» **Work request**
Every line of the records below from the line with "Executes s e r (.reinBz" up to and including the line with "Executes s e r (.reinBge" must be reproduced exactly, and no line outside that range.

Recorded data:
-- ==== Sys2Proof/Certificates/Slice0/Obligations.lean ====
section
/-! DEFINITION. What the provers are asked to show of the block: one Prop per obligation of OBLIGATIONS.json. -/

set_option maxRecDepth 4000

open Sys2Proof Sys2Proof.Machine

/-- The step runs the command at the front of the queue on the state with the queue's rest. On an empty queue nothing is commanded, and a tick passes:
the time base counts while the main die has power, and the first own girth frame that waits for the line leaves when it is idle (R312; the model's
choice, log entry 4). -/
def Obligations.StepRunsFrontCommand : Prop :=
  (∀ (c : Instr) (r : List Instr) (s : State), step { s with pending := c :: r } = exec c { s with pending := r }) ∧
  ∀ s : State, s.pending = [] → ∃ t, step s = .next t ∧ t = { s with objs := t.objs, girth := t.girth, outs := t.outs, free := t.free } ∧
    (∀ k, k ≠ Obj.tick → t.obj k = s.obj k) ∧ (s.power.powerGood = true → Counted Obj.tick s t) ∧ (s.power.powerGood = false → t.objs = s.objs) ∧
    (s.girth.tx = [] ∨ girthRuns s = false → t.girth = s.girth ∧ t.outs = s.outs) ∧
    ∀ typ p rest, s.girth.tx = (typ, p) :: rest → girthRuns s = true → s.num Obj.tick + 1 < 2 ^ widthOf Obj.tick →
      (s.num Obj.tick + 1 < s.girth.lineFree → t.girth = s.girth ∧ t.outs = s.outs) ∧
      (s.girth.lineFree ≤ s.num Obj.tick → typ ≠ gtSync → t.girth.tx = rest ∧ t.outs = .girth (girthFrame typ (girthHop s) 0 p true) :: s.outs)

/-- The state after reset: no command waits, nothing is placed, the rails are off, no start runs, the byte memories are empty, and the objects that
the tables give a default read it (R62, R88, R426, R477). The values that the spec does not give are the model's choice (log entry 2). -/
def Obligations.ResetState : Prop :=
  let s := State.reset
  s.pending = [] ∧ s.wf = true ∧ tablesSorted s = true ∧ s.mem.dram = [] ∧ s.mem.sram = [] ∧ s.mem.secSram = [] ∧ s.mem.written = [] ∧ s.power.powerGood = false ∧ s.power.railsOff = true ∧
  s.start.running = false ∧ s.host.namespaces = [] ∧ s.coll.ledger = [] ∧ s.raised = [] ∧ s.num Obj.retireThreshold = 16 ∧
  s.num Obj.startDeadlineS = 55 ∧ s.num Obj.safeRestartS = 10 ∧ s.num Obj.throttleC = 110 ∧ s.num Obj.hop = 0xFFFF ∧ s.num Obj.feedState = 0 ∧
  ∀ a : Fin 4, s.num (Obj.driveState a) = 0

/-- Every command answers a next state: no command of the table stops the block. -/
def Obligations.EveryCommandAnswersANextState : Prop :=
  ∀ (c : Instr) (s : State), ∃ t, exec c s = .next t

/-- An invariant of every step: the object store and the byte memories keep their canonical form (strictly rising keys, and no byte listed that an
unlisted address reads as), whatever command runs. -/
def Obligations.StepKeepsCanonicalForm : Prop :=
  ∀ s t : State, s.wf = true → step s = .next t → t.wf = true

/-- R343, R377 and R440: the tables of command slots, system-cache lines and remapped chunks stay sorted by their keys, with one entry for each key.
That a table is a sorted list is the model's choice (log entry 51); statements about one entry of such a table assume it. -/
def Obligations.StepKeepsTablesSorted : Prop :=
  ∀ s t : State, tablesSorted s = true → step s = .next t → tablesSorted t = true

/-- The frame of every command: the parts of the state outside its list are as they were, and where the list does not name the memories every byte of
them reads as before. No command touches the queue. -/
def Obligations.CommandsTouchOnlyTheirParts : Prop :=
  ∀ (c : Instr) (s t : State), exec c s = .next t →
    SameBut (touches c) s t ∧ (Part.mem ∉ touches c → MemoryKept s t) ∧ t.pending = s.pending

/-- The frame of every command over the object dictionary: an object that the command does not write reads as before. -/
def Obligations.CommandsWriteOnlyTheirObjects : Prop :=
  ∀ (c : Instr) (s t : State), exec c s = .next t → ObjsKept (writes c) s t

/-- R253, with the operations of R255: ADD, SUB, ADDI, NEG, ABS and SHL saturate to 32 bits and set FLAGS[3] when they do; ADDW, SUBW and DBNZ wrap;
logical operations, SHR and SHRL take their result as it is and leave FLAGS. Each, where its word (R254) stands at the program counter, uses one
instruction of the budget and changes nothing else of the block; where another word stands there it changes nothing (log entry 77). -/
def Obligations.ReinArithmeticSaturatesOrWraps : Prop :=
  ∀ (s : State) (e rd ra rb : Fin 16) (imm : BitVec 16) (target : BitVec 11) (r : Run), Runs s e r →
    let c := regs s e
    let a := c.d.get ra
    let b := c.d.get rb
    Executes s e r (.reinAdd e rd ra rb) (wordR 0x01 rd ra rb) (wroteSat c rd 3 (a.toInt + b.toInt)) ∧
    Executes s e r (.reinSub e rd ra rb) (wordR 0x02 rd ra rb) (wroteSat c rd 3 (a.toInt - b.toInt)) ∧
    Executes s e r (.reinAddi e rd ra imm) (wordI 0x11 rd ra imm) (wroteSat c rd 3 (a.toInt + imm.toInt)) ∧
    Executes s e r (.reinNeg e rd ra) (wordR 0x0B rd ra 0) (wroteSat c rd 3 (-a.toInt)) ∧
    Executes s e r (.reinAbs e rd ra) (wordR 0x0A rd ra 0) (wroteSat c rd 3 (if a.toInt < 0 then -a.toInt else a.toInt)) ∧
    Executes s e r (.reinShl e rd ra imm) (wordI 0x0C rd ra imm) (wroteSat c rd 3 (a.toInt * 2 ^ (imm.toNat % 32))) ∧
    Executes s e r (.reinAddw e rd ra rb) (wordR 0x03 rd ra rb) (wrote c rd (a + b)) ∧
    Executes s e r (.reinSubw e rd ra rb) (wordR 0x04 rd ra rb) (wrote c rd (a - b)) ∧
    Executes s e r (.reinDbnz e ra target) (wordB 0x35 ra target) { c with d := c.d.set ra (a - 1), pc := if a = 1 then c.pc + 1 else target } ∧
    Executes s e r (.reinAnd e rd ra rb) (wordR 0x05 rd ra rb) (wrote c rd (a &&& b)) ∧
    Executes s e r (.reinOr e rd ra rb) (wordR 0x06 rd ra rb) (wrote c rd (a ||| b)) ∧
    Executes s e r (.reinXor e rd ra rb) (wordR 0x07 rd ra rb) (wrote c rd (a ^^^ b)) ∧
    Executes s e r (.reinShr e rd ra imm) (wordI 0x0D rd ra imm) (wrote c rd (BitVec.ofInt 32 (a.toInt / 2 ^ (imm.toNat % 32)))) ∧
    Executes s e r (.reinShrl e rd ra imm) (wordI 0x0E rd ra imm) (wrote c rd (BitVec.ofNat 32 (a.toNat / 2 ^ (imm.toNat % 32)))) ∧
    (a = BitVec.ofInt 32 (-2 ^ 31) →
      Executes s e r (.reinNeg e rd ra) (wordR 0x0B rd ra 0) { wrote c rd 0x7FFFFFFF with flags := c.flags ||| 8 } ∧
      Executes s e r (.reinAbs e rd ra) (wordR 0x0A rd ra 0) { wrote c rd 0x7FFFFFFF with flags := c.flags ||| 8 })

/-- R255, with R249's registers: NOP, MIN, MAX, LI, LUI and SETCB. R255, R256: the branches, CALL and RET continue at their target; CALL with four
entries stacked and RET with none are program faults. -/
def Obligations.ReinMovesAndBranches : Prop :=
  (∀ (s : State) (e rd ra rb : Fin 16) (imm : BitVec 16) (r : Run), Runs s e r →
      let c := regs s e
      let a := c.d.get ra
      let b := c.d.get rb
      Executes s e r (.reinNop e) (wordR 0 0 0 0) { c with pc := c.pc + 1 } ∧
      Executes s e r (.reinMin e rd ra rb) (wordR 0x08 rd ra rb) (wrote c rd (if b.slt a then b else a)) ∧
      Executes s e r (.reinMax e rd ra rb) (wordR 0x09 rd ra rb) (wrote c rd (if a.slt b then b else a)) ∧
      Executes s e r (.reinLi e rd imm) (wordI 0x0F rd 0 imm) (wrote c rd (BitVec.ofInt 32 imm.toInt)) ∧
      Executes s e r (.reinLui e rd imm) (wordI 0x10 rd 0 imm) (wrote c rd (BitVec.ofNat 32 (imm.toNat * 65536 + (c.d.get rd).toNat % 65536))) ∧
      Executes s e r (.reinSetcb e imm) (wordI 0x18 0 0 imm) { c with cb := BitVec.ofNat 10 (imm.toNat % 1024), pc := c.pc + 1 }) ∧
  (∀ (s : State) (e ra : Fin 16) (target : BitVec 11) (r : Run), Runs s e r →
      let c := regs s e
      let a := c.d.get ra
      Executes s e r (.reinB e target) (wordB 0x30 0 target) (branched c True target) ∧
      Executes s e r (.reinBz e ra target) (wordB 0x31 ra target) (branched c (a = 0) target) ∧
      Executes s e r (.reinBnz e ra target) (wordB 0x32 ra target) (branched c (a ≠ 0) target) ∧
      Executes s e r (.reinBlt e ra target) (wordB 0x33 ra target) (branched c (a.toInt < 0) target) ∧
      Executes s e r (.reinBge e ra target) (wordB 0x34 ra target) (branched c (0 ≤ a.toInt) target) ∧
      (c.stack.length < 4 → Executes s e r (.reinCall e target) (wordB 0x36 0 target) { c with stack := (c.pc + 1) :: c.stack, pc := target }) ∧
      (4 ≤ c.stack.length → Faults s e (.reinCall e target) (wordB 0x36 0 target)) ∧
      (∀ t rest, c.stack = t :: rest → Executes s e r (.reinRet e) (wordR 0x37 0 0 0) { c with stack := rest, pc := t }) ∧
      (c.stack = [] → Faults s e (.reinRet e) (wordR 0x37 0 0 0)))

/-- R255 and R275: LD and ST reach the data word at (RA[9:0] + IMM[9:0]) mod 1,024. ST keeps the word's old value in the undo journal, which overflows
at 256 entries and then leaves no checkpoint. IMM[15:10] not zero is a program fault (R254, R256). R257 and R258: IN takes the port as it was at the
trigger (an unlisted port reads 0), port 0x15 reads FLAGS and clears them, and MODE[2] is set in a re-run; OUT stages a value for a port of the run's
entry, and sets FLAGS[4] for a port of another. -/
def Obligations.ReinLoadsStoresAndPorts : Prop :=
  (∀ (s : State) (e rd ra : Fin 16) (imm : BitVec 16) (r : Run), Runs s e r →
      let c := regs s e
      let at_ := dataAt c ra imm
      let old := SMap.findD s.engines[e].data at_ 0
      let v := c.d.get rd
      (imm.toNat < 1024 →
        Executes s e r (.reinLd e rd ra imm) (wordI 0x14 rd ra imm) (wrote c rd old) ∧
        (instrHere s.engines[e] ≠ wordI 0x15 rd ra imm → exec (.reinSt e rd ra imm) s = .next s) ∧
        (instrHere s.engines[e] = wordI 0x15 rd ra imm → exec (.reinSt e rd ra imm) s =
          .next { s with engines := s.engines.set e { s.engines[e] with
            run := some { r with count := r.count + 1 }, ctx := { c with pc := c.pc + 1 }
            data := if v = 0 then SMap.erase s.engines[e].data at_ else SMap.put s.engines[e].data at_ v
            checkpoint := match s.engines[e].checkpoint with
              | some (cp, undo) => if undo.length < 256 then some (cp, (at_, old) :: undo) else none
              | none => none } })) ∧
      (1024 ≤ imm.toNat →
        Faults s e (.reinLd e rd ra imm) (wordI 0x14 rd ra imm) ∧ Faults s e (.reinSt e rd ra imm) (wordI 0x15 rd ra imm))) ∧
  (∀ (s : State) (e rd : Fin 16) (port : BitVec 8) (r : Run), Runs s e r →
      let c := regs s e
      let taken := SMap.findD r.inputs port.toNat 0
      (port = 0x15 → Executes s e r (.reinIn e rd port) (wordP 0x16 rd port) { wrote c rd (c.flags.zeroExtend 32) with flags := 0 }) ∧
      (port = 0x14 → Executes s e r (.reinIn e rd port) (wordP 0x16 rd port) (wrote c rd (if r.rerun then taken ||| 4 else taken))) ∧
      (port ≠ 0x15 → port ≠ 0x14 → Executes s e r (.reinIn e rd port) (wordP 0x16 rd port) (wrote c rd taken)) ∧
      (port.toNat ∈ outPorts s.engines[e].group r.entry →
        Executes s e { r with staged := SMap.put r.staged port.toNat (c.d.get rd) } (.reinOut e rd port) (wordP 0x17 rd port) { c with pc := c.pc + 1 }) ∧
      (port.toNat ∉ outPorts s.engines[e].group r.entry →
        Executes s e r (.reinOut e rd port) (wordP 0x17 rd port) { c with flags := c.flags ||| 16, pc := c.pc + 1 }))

» **Finished exercise**
      Executes s e r (.reinBz e ra target) (wordB 0x31 ra target) (branched c (a = 0) target) ∧
      Executes s e r (.reinBnz e ra target) (wordB 0x32 ra target) (branched c (a ≠ 0) target) ∧
      Executes s e r (.reinBlt e ra target) (wordB 0x33 ra target) (branched c (a.toInt < 0) target) ∧
      Executes s e r (.reinBge e ra target) (wordB 0x34 ra target) (branched c (0 ≤ a.toInt) target) ∧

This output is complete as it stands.